A robot with independent wheel drive is something we’ve been working on in our spare time.  Here is the latest iteration of the prototype.

Over the last couple of months we’ve been testing different mechanical systems to control robot wheel position.  In addition to position each wheel is to have independent control over the motor speed and direction.  This prototype gets us part of the way to what we were shooting for.
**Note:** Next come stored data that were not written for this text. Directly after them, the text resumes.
theorem Sound.loadRecord {s : State} {n : ℕ} {x : Bench} {jsn : ℕ} {r : List Byte} (h_s : Sound q s) : InO (fun r =>
    Sound q r) (loadRecord s n x jsn r) := by
  unfold Machine.loadRecord
  repeat' first
    | with_reducible assumption | intro _ | with_reducible apply Sound.insertSlot
    | with_reducible apply Sound.setBitmap | with_reducible apply Sound.putRecord | with_reducible exact InO.none
    | with_reducible apply InO.some | with_reducible refine InO.map (Q := fun r => Sound q r.2) ?_ ?_
    | with_reducible refine InO.mapAll ?_ | dsimp only | split

theorem Sound.loadRecords {n : ℕ} {x : Bench} {jsn x3 : ℕ} {x4 : List (List Byte)} {x5 : State} (h_x5 : Sound q x5) :
    Sound q ((loadRecords n x jsn x3 x4 x5).2) := by
  unfold Machine.loadRecords
  repeat' first
    | with_reducible assumption | with_reducible apply Sound.loadRecords | with_reducible apply Sound.loadRecord
    | dsimp only | split | with_reducible refine Sound.of_some ?_ (by assumption)

theorem Sound.admBulkLoad {a : AdminCmd} {s : State} (h_s : Sound q s) : Sound q ((admBulkLoad a s).2) := by
  unfold Machine.admBulkLoad
  repeat' first
    | with_reducible assumption | with_reducible apply Sound.admEnds | with_reducible apply Sound.hostRead
    | with_reducible apply Sound.noteFull | with_reducible apply Sound.assignRec
    | with_reducible apply Sound.loadRecords | with_reducible apply Sound.state | with_reducible apply Sound.ite
    | dsimp only | split | with_reducible refine Sound.of_snd ?_ (by assumption)

theorem Sound.admCancel {a : AdminCmd} {s : State} (h_s : Sound q s) : Sound q ((admCancel a s).2) := by
  unfold Machine.admCancel
  repeat' first
    | with_reducible assumption | with_reducible apply Sound.endRun | with_reducible apply Sound.admEnds
    | with_reducible apply Sound.ite | dsimp only | split

theorem Sound.takeTail {s : State} {l : List JRec} {first last : JRec} (h_s : Sound q s) : Sound q (takeTail s l first
    last) := by
  unfold Machine.takeTail
  repeat' first
    | with_reducible assumption | with_reducible apply Sound.openBytes | with_reducible apply Sound.signNext
    | with_reducible apply Sound.ite | fail_if_no_progress with_reducible apply Sound.upd

theorem Sound.admJournalTail {a : AdminCmd} {s : State} (h_s : Sound q s) : Sound q ((admJournalTail a s).2) := by
  unfold Machine.admJournalTail
  repeat' first
    | with_reducible assumption | with_reducible apply Sound.admEnds | with_reducible apply Sound.hostRead
    | with_reducible apply Sound.takeTail | with_reducible apply Sound.ite | dsimp only | split
    | with_reducible refine Sound.of_snd ?_ (by assumption)

theorem Sound.sendMap {s : State} {gen : ℕ} {bs : List Byte} {n : ℕ} (h_s : Sound q s) : Sound q (sendMap s gen bs n)
    := by
  unfold Machine.sendMap
  repeat' first
    | with_reducible assumption | intro _ | with_reducible apply Sound.kolSend | with_reducible apply Sound.foldl

theorem Sound.admMapUpdate {a : AdminCmd} {s : State} (h_s : Sound q s) : Sound q ((admMapUpdate a s).2) := by
  unfold Machine.admMapUpdate
  repeat' first
    | with_reducible assumption | intro _ | with_reducible apply Sound.admEnds | with_reducible apply Sound.hostRead
    | with_reducible apply Sound.noteJoined | with_reducible apply Sound.sendMap | with_reducible apply Sound.ite
    | with_reducible apply Sound.foldl | with_reducible apply Sound.foldl2
    | fail_if_no_progress with_reducible apply Sound.upd | dsimp only | split
    | with_reducible refine Sound.of_snd ?_ (by assumption)

theorem Sound.moveBench {slice : ℕ} {p : ℕ × State} {n : ℕ} (h_p : Sound q p.2) : Sound q ((moveBench slice p n).2) :=
    by
  unfold Machine.moveBench
  repeat' first
    | with_reducible assumption | intro _ | with_reducible apply Sound.applyEntry | with_reducible apply Sound.state
    | with_reducible apply Sound.ite | with_reducible apply Sound.foldl | with_reducible apply Sound.foldl2
    | dsimp only | split

theorem Sound.admSliceTransfer {a : AdminCmd} {s : State} (h_s : Sound q s) : Sound q ((admSliceTransfer a s).2) := by
  unfold Machine.admSliceTransfer
  repeat' first
    | with_reducible assumption | intro _ | with_reducible apply Sound.admEnds | with_reducible apply Sound.moveBench
    | with_reducible apply Sound.ite | with_reducible apply Sound.foldl | with_reducible apply Sound.foldl2
    | dsimp only | split

theorem Sound.admOrphanResolve {a : AdminCmd} {s : State} (h_s : Sound q s) : Sound q ((admOrphanResolve a s).2) := by
  unfold Machine.admOrphanResolve
  repeat' first
    | with_reducible assumption | intro _ | with_reducible apply Sound.admEnds | with_reducible apply Sound.noteFull
    | with_reducible apply Sound.freeRsv | with_reducible apply Sound.applyRsv | with_reducible apply Sound.ite
    | with_reducible apply Sound.foldl | with_reducible apply Sound.foldl2 | dsimp only | split

theorem Sound.admBody {opc : ℕ} {a : AdminCmd} {s : State} (h_s : Sound q s) : Sound q ((admBody opc a s).2) := by
  unfold Machine.admBody
  repeat' first
    | with_reducible assumption | with_reducible apply Sound.admEnds | with_reducible apply Sound.admKeyLoad
    | with_reducible apply Sound.admKeyExport | with_reducible apply Sound.admKeyDelete
    | with_reducible apply Sound.admKeyInfo | with_reducible apply Sound.admKeySave
    | with_reducible apply Sound.admKeyRestore | with_reducible apply Sound.admZeroise
    | with_reducible apply Sound.admHandover | with_reducible apply Sound.admClose
    | with_reducible apply Sound.admRekey | with_reducible apply Sound.admPortMove
    | with_reducible apply Sound.admDescriptorUpdate | with_reducible apply Sound.admDialectLoad
    | with_reducible apply Sound.admBenchConfigure | with_reducible apply Sound.admBulkLoad
    | with_reducible apply Sound.admCancel | with_reducible apply Sound.admJournalTail
    | with_reducible apply Sound.admMapUpdate | with_reducible apply Sound.admSliceTransfer
    | with_reducible apply Sound.admOrphanResolve | with_reducible apply Sound.ite | dsimp only | split

theorem Sound.admDone {s : State} {cid : ℕ} {st : AdmStatus} {r0 : ℕ} (h_s : Sound q s) : Sound q (admDone s cid st
    r0) := by
  unfold Machine.admDone
  repeat' first
    | with_reducible assumption | with_reducible apply Sound.queueAdmin

theorem Sound.admReady {s : State} {x1 : AdmWait} (h_s : Sound q s) : InO (fun r => Sound q r.2) (admReady s x1) := by
  unfold Machine.admReady
  repeat' first
    | with_reducible assumption | intro _ | with_reducible apply Sound.putBench | with_reducible apply Sound.zeroise
    | with_reducible apply Sound.ite | with_reducible exact InO.none | with_reducible apply InO.some
    | with_reducible refine InO.mapAll ?_ | fail_if_no_progress with_reducible apply Sound.upd | dsimp only | split

theorem Sound.dropHead {s : State} {j : AdmJob} (h_s : Sound q s) : Sound q (dropHead s j) := by
  unfold Machine.dropHead
  repeat' first
    | with_reducible assumption | with_reducible apply Sound.ite | fail_if_no_progress with_reducible apply Sound.upd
Motor control:  Currently this robot is using skid steering where the left hand motors are driven by a shared control signal (a single H-bridge), and the right hand motors are driven by a separate signal.  This is similar to how a tank or bulldozer is driven.  We used a Parallax BASIC Stamp 2 to read radio control signals (1-2ms pulses) and convert them to motor drive commands.  The BASIC Stamp converts the pulses to serial commands that are then sent to the Motor Mind C, a dual motor controller.  This allows the robot to turn left and right as well as move forward and reverse.  The RC channels are “mixed” in the BASIC Stamp 2  which makes control of the robot more intuitive for the operator using an RC transmitter.   The next step is to control each motor with its own H-bridge.
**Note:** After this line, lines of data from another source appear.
/-! ## State.setCore -/

@[simp] theorem State.mem_setCore (s : State) (c : CoreId) (k : Core) : (s.setCore c k).mem = s.mem := rfl
@[simp] theorem State.skeys_setCore (s : State) (c : CoreId) (k : Core) : (s.setCore c k).skeys = s.skeys := rfl
@[simp] theorem State.regs_setCore (s : State) (c : CoreId) (k : Core) : (s.setCore c k).regs = s.regs := rfl
@[simp] theorem State.l1_setCore (s : State) (c : CoreId) (k : Core) : (s.setCore c k).l1 = s.l1 := rfl
@[simp] theorem State.devtime_setCore (s : State) (c : CoreId) (k : Core) : (s.setCore c k).devtime = s.devtime := rfl
@[simp] theorem State.txns_setCore (s : State) (c : CoreId) (k : Core) : (s.setCore c k).txns = s.txns := rfl
@[simp] theorem State.busy_setCore (s : State) (c : CoreId) (k : Core) : (s.setCore c k).busy = s.busy := rfl
@[simp] theorem State.xlt_setCore (s : State) (c : CoreId) (k : Core) : (s.setCore c k).xlt = s.xlt := rfl
@[simp] theorem State.ldg_setCore (s : State) (c : CoreId) (k : Core) : (s.setCore c k).ldg = s.ldg := rfl
@[simp] theorem State.kol_setCore (s : State) (c : CoreId) (k : Core) : (s.setCore c k).kol = s.kol := rfl
@[simp] theorem State.jnl_setCore (s : State) (c : CoreId) (k : Core) : (s.setCore c k).jnl = s.jnl := rfl
@[simp] theorem State.cry_setCore (s : State) (c : CoreId) (k : Core) : (s.setCore c k).cry = s.cry := rfl
@[simp] theorem State.hif_setCore (s : State) (c : CoreId) (k : Core) : (s.setCore c k).hif = s.hif := rfl
@[simp] theorem State.net_setCore (s : State) (c : CoreId) (k : Core) : (s.setCore c k).net = s.net := rfl
@[simp] theorem State.err_setCore (s : State) (c : CoreId) (k : Core) : (s.setCore c k).err = s.err := rfl
@[simp] theorem State.sys_setCore (s : State) (c : CoreId) (k : Core) : (s.setCore c k).sys = s.sys := rfl
@[simp] theorem State.pwr_setCore (s : State) (c : CoreId) (k : Core) : (s.setCore c k).pwr = s.pwr := rfl
@[simp] theorem State.boot_setCore (s : State) (c : CoreId) (k : Core) : (s.setCore c k).boot = s.boot := rfl
@[simp] theorem State.adm_setCore (s : State) (c : CoreId) (k : Core) : (s.setCore c k).adm = s.adm := rfl
@[simp] theorem State.skey_setCore (s : State) (c : CoreId) (k : Core) : (s.setCore c k).skey = s.skey := rfl
@[simp] theorem State.mchks_setCore (s : State) (c : CoreId) (k : Core) : (s.setCore c k).mchks = s.mchks := rfl
@[simp] theorem State.out_setCore (s : State) (c : CoreId) (k : Core) : (s.setCore c k).out = s.out := rfl
@[simp] theorem State.freeCtr_setCore (s : State) (c : CoreId) (k : Core) : (s.setCore c k).freeCtr = s.freeCtr := rfl
@[simp] theorem State.pending_setCore (s : State) (c : CoreId) (k : Core) : (s.setCore c k).pending = s.pending := rfl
Wheel Position:  We built a simple lever arm using some brass rectangular tubes.  These were bolted onto servo horns on one end and the other end was bolted to the motors.  Circular brass tubes were used to create pivot points, and where the brass connections needed to be solid we just brazed it using a heat gun and solder.  The mechanism allows close to 90 degrees of movement.  In our code we limited the range to about 45 degrees.  Each wheel position can be independently controlled, and we used an Arduino Uno to read inputs from our BASIC Stamp 2 and convert those to 4 servo drive signals.

indybot1

RC Signals:  Originally we wanted to use our Firstbot Arduino clone to run this design.  We ran into two problems.  The first was not having a lot of time for coding and testing.  The second was that the Arduino is not very good at doing multiple timing things at the same time.  We wanted to read 4 RC channels (measure pulses 1-2ms in duration with a period around 20ms).  We also wanted to generate 4 RC signals for servo control (output 1-2ms pulses with a 20ms period).  And we need to generate 4 PWM signals to control the motors. There were a variety of problems we ran into when attempting this.  Servo control was at times erratic, and even caused one to burn out.  PWM control was lost on one of our channels due resource sharing in the Arduino.   I’m pretty sure we could get close making this work if we broke away from using Arduino macros and implemented some interrupt based code.  But being short on time  we decided to through in a BASIC Stamp 2 and Motor Mind C.  This offloaded the pulse reading and motor control functions.  And Arduino Uno was then used to control the wheel position by generating servo signals.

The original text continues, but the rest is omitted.